Sunday, January 18, 2009

Roman Philosopher Cicero Predicting The Future

I've mentioned several times that Alma, the Songbird of the Texas Gulf Coast, sends me a lot of real amusing, interesting stuff. Every once in awhile Alma sends something that just seems too good to be true.

Like this morning.

An email with a quote from the Roman Philosopher, Cicero.

In the subject line it said, "What have we learned in 2 Millennia?"

"The budget should be balanced, the Treasury should be refilled, public debt should be reduced, the arrogance of officialdom should be tempered and controlled, and the assistance to foreign lands should be curtailed lest Rome become bankrupt. People must again learn to work, instead of living on public assistance."

Cicero - 55 BC

And then the punch line to the what have we learned question, "Evidently Nothing!!!"

The 2 red flags for me were the part about assistance to foreign lands and people living on public assistance. Rome occupied foreign lands and extracted wealth from them. Rome didn't operate an American style foreign aid program. Rome had a lot of slaves, there was no welfare program.

Several websites deal with this erroneous Cicero quote. With several people saying they liked fictional Cicero.

The closest Cicero came to uttering the fictional quote is when he said, “The arrogance of officialdom should be tempered and controlled, and assistance to foreign hands should be curtailed, lest Rome fall.”

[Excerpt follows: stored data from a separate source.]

-- ==== Sys2Proof/Laws/State.lean ====
section
/-! SUPPORT. What each update of the state leaves alone, field by field, and what the tables read as after it. -/

namespace Sys2Proof.Machine

set_option Elab.async false


/-! ### A context set -/

section
variable (s : State)
@[simp] theorem setCtx_pending (n : Slot) (c : HandsetCtx) : (s.setCtx n c).pending = s.pending := rfl
@[simp] theorem setCtx_mem (n : Slot) (c : HandsetCtx) : (s.setCtx n c).mem = s.mem := rfl
@[simp] theorem setCtx_op (n : Slot) (c : HandsetCtx) : (s.setCtx n c).op = s.op := rfl
@[simp] theorem setCtx_resetCause (n : Slot) (c : HandsetCtx) : (s.setCtx n c).resetCause = s.resetCause := rfl
@[simp] theorem setCtx_powerCame (n : Slot) (c : HandsetCtx) : (s.setCtx n c).powerCame = s.powerCame := rfl
@[simp] theorem setCtx_startup (n : Slot) (c : HandsetCtx) : (s.setCtx n c).startup = s.startup := rfl
@[simp] theorem setCtx_map (n : Slot) (c : HandsetCtx) : (s.setCtx n c).map = s.map := rfl
@[simp] theorem setCtx_active (n : Slot) (c : HandsetCtx) : (s.setCtx n c).active = s.active := rfl
@[simp] theorem setCtx_staged (n : Slot) (c : HandsetCtx) : (s.setCtx n c).staged = s.staged := rfl
@[simp] theorem setCtx_mapChanged (n : Slot) (c : HandsetCtx) : (s.setCtx n c).mapChanged = s.mapChanged := rfl
@[simp] theorem setCtx_timeBase (n : Slot) (c : HandsetCtx) : (s.setCtx n c).timeBase = s.timeBase := rfl
@[simp] theorem setCtx_cpPort (n : Slot) (c : HandsetCtx) : (s.setCtx n c).cpPort = s.cpPort := rfl
@[simp] theorem setCtx_rlcPort (n : Slot) (c : HandsetCtx) : (s.setCtx n c).rlcPort = s.rlcPort := rfl
@[simp] theorem setCtx_heldCp (n : Slot) (c : HandsetCtx) : (s.setCtx n c).heldCp = s.heldCp := rfl
@[simp] theorem setCtx_heldRlc (n : Slot) (c : HandsetCtx) : (s.setCtx n c).heldRlc = s.heldRlc := rfl
@[simp] theorem setCtx_merge (n : Slot) (c : HandsetCtx) : (s.setCtx n c).merge = s.merge := rfl
@[simp] theorem setCtx_recordWrite (n : Slot) (c : HandsetCtx) : (s.setCtx n c).recordWrite = s.recordWrite := rfl
@[simp] theorem setCtx_uplink (n : Slot) (c : HandsetCtx) : (s.setCtx n c).uplink = s.uplink := rfl
@[simp] theorem setCtx_requests (n : Slot) (c : HandsetCtx) : (s.setCtx n c).requests = s.requests := rfl
@[simp] theorem setCtx_uplinkOverrun (n : Slot) (c : HandsetCtx) : (s.setCtx n c).uplinkOverrun = s.uplinkOverrun := rfl
@[simp] theorem setCtx_requestOverrun (n : Slot) (c : HandsetCtx) : (s.setCtx n c).requestOverrun = s.requestOverrun := rfl
@[simp] theorem setCtx_unknownIds (n : Slot) (c : HandsetCtx) : (s.setCtx n c).unknownIds = s.unknownIds := rfl
@[simp] theorem setCtx_idMap (n : Slot) (c : HandsetCtx) : (s.setCtx n c).idMap = s.idMap := rfl
@[simp] theorem setCtx_attach (n : Slot) (c : HandsetCtx) : (s.setCtx n c).attach = s.attach := rfl
@[simp] theorem setCtx_deferrals (n : Slot) (c : HandsetCtx) : (s.setCtx n c).deferrals = s.deferrals := rfl
@[simp] theorem setCtx_heads (n : Slot) (c : HandsetCtx) : (s.setCtx n c).heads = s.heads := rfl
@[simp] theorem setCtx_table (n : Slot) (c : HandsetCtx) : (s.setCtx n c).table = s.table := rfl
@[simp] theorem setCtx_contained (n : Slot) (c : HandsetCtx) : (s.setCtx n c).contained = s.contained := rfl
@[simp] theorem setCtx_fatalPending (n : Slot) (c : HandsetCtx) : (s.setCtx n c).fatalPending = s.fatalPending := rfl
@[simp] theorem setCtx_faultList (n : Slot) (c : HandsetCtx) : (s.setCtx n c).faultList = s.faultList := rfl
@[simp] theorem setCtx_corrected (n : Slot) (c : HandsetCtx) : (s.setCtx n c).corrected = s.corrected := rfl
@[simp] theorem setCtx_scrubPtr (n : Slot) (c : HandsetCtx) : (s.setCtx n c).scrubPtr = s.scrubPtr := rfl
@[simp] theorem setCtx_scrubDeadline (n : Slot) (c : HandsetCtx) : (s.setCtx n c).scrubDeadline = s.scrubDeadline := rfl
@[simp] theorem setCtx_scrubRead (n : Slot) (c : HandsetCtx) : (s.setCtx n c).scrubRead = s.scrubRead := rfl
@[simp] theorem setCtx_rebuilds (n : Slot) (c : HandsetCtx) : (s.setCtx n c).rebuilds = s.rebuilds := rfl
@[simp] theorem setCtx_scanFatals (n : Slot) (c : HandsetCtx) : (s.setCtx n c).scanFatals = s.scanFatals := rfl
@[simp] theorem setCtx_dirProd (n : Slot) (c : HandsetCtx) : (s.setCtx n c).dirProd = s.dirProd := rfl
@[simp] theorem setCtx_dirCons (n : Slot) (c : HandsetCtx) : (s.setCtx n c).dirCons = s.dirCons := rfl
@[simp] theorem setCtx_evProd (n : Slot) (c : HandsetCtx) : (s.setCtx n c).evProd = s.evProd := rfl
@[simp] theorem setCtx_evCons (n : Slot) (c : HandsetCtx) : (s.setCtx n c).evCons = s.evCons := rfl
@[simp] theorem setCtx_dirOut (n : Slot) (c : HandsetCtx) : (s.setCtx n c).dirOut = s.dirOut := rfl
@[simp] theorem setCtx_dirSent (n : Slot) (c : HandsetCtx) : (s.setCtx n c).dirSent = s.dirSent := rfl
@[simp] theorem setCtx_backlog (n : Slot) (c : HandsetCtx) : (s.setCtx n c).backlog = s.backlog := rfl
@[simp] theorem setCtx_evOut (n : Slot) (c : HandsetCtx) : (s.setCtx n c).evOut = s.evOut := rfl
@[simp] theorem setCtx_evSent (n : Slot) (c : HandsetCtx) : (s.setCtx n c).evSent = s.evSent := rfl
@[simp] theorem setCtx_eventsLost (n : Slot) (c : HandsetCtx) : (s.setCtx n c).eventsLost = s.eventsLost := rfl
@[simp] theorem setCtx_dirDropped (n : Slot) (c : HandsetCtx) : (s.setCtx n c).dirDropped = s.dirDropped := rfl
@[simp] theorem setCtx_attn (n : Slot) (c : HandsetCtx) : (s.setCtx n c).attn = s.attn := rfl
@[simp] theorem setCtx_free (n : Slot) (c : HandsetCtx) : (s.setCtx n c).free = s.free := rfl
end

Despite the fictional quote not being what Cicero said, the punch line sure rings true. It does seem, at times, that in 2000 years the world has evidently learned nothing. Or very little. We had religious crazies killing and maiming people back then, we have them now. Only now they have machine guns and rocket launchers. And Internet websites.

1 comment:

Allison said...

Thanks for this!! I just saw the erroneous Cicero quote resurface again on Facebook and according to the snopes message board, it was taken from "A Pillar of Iron" (1965), Taylor Caldwell's fictionalized account of Cicero's life.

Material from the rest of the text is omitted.